Structure and Dynamics of the Exfoliation of Layered Nanosilicates in 'Liquid Rubber'

“液体橡胶”中层状纳米硅酸盐的结构和剥离动力学

• 批准号: 310982540
• 负责人: Dr. Miriam Siebenbürger
• 金额: --
• 依托单位: Department of Chemical Engineering
• 依托单位国家: 德国
• 项目类别: Research Fellowships
• 财政年份: 2016
• 资助国家: 德国
• 起止时间: 2015-12-31 至 2017-12-31
• 项目状态: 已结题
• 来源: https://gepris.dfg.de/gepris/projekt/310982540?language=en
• 关键词: Structure; Dynamics; Exfoliation; Layered; Nanosilicates

The clay montmorillonite (MMT) is a frequently used compound for medical applications and industrial production of improved polymeric materials (composite materials). Global production ranges in mega-tons per year. The clay consists of stacks of thin aluminium silicates. By evenly distributing these sheets within the polymer matrix, enhanced mechanical properties can be archived. Mixing of MMT with "liquid rubber", low molecular end-functionalized poly(butadiene), results in a fast gelation and a subsequent delamination of the stacks. Whereas the structure during this process is not known yet, the product of the modulus and the characteristic relaxation time, which shows the dimension of a viscosity, stays constant during this whole delamination process. To the knowledge of the author, this unique behaviour was not observed for other materials and may indicate a potentially new class of materials. Organically modified MMT and laponite (as a model system) will be investigated by scattering measurements (static and dynamic light scattering, X-ray and neutron scattering) and complemented by rheological methods in order to examine the system. Optimum properties are found at intermediate clay loadings. Understanding of structure and exfoliation mechanism is the basis for increasing the MMT content in composites to higher values without the loss of the improved material properties of the composite.

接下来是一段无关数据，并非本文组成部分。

@[simp] theorem State.advance_par : (s.advance v).par = s.par := by cases v <;> rfl
@[simp] theorem State.advance_ids : (s.advance v).ids = s.ids := by cases v <;> rfl
@[simp] theorem State.advance_cmd : (s.advance v).cmd = s.cmd := by cases v <;> rfl
@[simp] theorem State.advance_status : (s.advance v).status = s.status := by cases v <;> rfl
@[simp] theorem State.advance_opa : (s.advance v).opa = s.opa := by cases v <;> rfl
@[simp] theorem State.advance_opb : (s.advance v).opb = s.opb := by cases v <;> rfl
@[simp] theorem State.advance_res0 : (s.advance v).res0 = s.res0 := by cases v <;> rfl
@[simp] theorem State.advance_res1 : (s.advance v).res1 = s.res1 := by cases v <;> rfl
@[simp] theorem State.advance_caps : (s.advance v).caps = s.caps := by cases v <;> rfl
@[simp] theorem State.advance_ginited : (s.advance v).ginited = s.ginited := by cases v <;> rfl
@[simp] theorem State.advance_sxacc : (s.advance v).sxacc = s.sxacc := by cases v <;> rfl
@[simp] theorem State.advance_g32 : (s.advance v).g32 = if v = .g32 then (stepG32 s.par s.g32).2 else s.g32 := by
  cases v <;> simp [State.advance]
@[simp] theorem State.advance_g64 : (s.advance v).g64 = if v = .g64 then (stepG64 s.par s.g64).2 else s.g64 := by
  cases v <;> simp [State.advance]
@[simp] theorem State.advance_gf : (s.advance v).gf = if v = .gf then (stepGf s.par s.gf).2 else s.gf := by
  cases v <;> simp [State.advance]
@[simp] theorem State.advance_gd : (s.advance v).gd = if v = .gd then (stepGd s.par s.gd).2 else s.gd := by
  cases v <;> simp [State.advance]
@[simp] theorem State.advance_buf : (s.advance v).buf = s.buf := by cases v <;> rfl
@[simp] theorem State.advance_bufGen : (s.advance v).bufGen = s.bufGen := by cases v <;> rfl
@[simp] theorem State.advance_fast : (s.advance v).fast = s.fast := by cases v <;> rfl
@[simp] theorem State.advance_ent : (s.advance v).ent = s.ent := by cases v <;> rfl
@[simp] theorem State.advance_cyc : (s.advance v).cyc = s.cyc := by cases v <;> rfl
@[simp] theorem State.advance_port : (s.advance v).port = s.port := by cases v <;> rfl
@[simp] theorem State.advance_resp : (s.advance v).resp = s.resp := by cases v <;> rfl
@[simp] theorem State.advance_held : (s.advance v).held = s.held := by cases v <;> rfl

end advance

section jumpFile

variable (v : Variant) (s : State)

@[simp] theorem State.jumpFile_par : (s.jumpFile v).par = s.par := by cases v <;> rfl
@[simp] theorem State.jumpFile_ids : (s.jumpFile v).ids = s.ids := by cases v <;> rfl
@[simp] theorem State.jumpFile_cmd : (s.jumpFile v).cmd = s.cmd := by cases v <;> rfl
@[simp] theorem State.jumpFile_status : (s.jumpFile v).status = s.status := by cases v <;> rfl
@[simp] theorem State.jumpFile_opa : (s.jumpFile v).opa = s.opa := by cases v <;> rfl
@[simp] theorem State.jumpFile_opb : (s.jumpFile v).opb = s.opb := by cases v <;> rfl
@[simp] theorem State.jumpFile_res0 : (s.jumpFile v).res0 = s.res0 := by cases v <;> rfl
@[simp] theorem State.jumpFile_res1 : (s.jumpFile v).res1 = s.res1 := by cases v <;> rfl
@[simp] theorem State.jumpFile_caps : (s.jumpFile v).caps = s.caps := by cases v <;> rfl
@[simp] theorem State.jumpFile_ginited : (s.jumpFile v).ginited = s.ginited := by cases v <;> rfl
@[simp] theorem State.jumpFile_sxacc : (s.jumpFile v).sxacc = s.sxacc := by cases v <;> rfl
@[simp] theorem State.jumpFile_g32 : (s.jumpFile v).g32 = if v = .g32 then jumpQuad32 s.par s.g32 else s.g32 := by
  cases v <;> simp [State.jumpFile]
@[simp] theorem State.jumpFile_g64 : (s.jumpFile v).g64 = if v = .g64 then jumpQuad64 s.par s.g64 else s.g64 := by
  cases v <;> simp [State.jumpFile]
@[simp] theorem State.jumpFile_gf : (s.jumpFile v).gf = if v = .gf then jumpQuad32 s.par s.gf else s.gf := by
  cases v <;> simp [State.jumpFile]
@[simp] theorem State.jumpFile_gd : (s.jumpFile v).gd = if v = .gd then jumpDuo s.par s.gd else s.gd := by
  cases v <;> simp [State.jumpFile]
@[simp] theorem State.jumpFile_buf : (s.jumpFile v).buf = s.buf := by cases v <;> rfl
@[simp] theorem State.jumpFile_bufGen : (s.jumpFile v).bufGen = s.bufGen := by cases v <;> rfl
@[simp] theorem State.jumpFile_fast : (s.jumpFile v).fast = s.fast := by cases v <;> rfl
@[simp] theorem State.jumpFile_ent : (s.jumpFile v).ent = s.ent := by cases v <;> rfl
@[simp] theorem State.jumpFile_cyc : (s.jumpFile v).cyc = s.cyc := by cases v <;> rfl
@[simp] theorem State.jumpFile_port : (s.jumpFile v).port = s.port := by cases v <;> rfl
@[simp] theorem State.jumpFile_resp : (s.jumpFile v).resp = s.resp := by cases v <;> rfl
@[simp] theorem State.jumpFile_held : (s.jumpFile v).held = s.held := by cases v <;> rfl

end jumpFile

section initFile

variable (v : Variant) (seed : U64) (s : State)

@[simp] theorem State.initFile_par : (s.initFile v seed).par = s.par := by cases v <;> rfl
@[simp] theorem State.initFile_ids : (s.initFile v seed).ids = s.ids := by cases v <;> rfl
@[simp] theorem State.initFile_cmd : (s.initFile v seed).cmd = s.cmd := by cases v <;> rfl
@[simp] theorem State.initFile_status : (s.initFile v seed).status = s.status := by cases v <;> rfl
@[simp] theorem State.initFile_opa : (s.initFile v seed).opa = s.opa := by cases v <;> rfl
@[simp] theorem State.initFile_opb : (s.initFile v seed).opb = s.opb := by cases v <;> rfl
@[simp] theorem State.initFile_res0 : (s.initFile v seed).res0 = s.res0 := by cases v <;> rfl
@[simp] theorem State.initFile_res1 : (s.initFile v seed).res1 = s.res1 := by cases v <;> rfl
@[simp] theorem State.initFile_caps : (s.initFile v seed).caps = s.caps := by cases v <;> rfl
@[simp] theorem State.initFile_ginited : (s.initFile v seed).ginited = s.ginited := by cases v <;> rfl
@[simp] theorem State.initFile_sxacc : (s.initFile v seed).sxacc = s.sxacc := by cases v <;> rfl
@[simp] theorem State.initFile_g32 : (s.initFile v seed).g32 = if v = .g32 then initQuad32 s.par seed else s.g32 := by
  cases v <;> simp [State.initFile]
@[simp] theorem State.initFile_g64 : (s.initFile v seed).g64 = if v = .g64 then initQuad64 s.par seed else s.g64 := by
  cases v <;> simp [State.initFile]
@[simp] theorem State.initFile_gf : (s.initFile v seed).gf = if v = .gf then initQuad32 s.par seed else s.gf := by
  cases v <;> simp [State.initFile]
@[simp] theorem State.initFile_gd : (s.initFile v seed).gd = if v = .gd then initDuo s.par seed else s.gd := by
  cases v <;> simp [State.initFile]
@[simp] theorem State.initFile_buf : (s.initFile v seed).buf = s.buf := by cases v <;> rfl
@[simp] theorem State.initFile_bufGen : (s.initFile v seed).bufGen = s.bufGen := by cases v <;> rfl
@[simp] theorem State.initFile_fast : (s.initFile v seed).fast = s.fast := by cases v <;> rfl
@[simp] theorem State.initFile_ent : (s.initFile v seed).ent = s.ent := by cases v <;> rfl
@[simp] theorem State.initFile_cyc : (s.initFile v seed).cyc = s.cyc := by cases v <;> rfl
@[simp] theorem State.initFile_port : (s.initFile v seed).port = s.port := by cases v <;> rfl
@[simp] theorem State.initFile_resp : (s.initFile v seed).resp = s.resp := by cases v <;> rfl
@[simp] theorem State.initFile_held : (s.initFile v seed).held = s.held := by cases v <;> rfl

end initFile

end Sys2Proof.Machine
end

粘土蒙脱土（MMT）是一种常用的化合物，用于医疗应用和工业生产的改进高分子材料（复合材料）。全球年产量以百万吨计。粘土是由一堆堆薄薄的硅酸铝组成的。通过在聚合物基体中均匀分布这些薄片，增强的机械性能可以存档。将MMT与“液体橡胶”（低分子末端功能化聚丁二烯）混合，导致快速凝胶化和随后的层叠分层。虽然这一过程中的结构尚不清楚，但在整个分层过程中，模量和特征松弛时间的乘积保持不变，这表明了粘度的尺寸。据作者所知，这种独特的行为没有在其他材料中观察到，可能表明一种潜在的新材料。有机改性的MMT和laponite（作为一个模型系统）将通过散射测量（静态和动态光散射，x射线和中子散射）进行研究，并辅以流变学方法来检查系统。在中等粘土负荷下发现最佳性能。了解结构和剥离机理是提高复合材料中MMT含量的基础，同时又不损失复合材料的材料性能。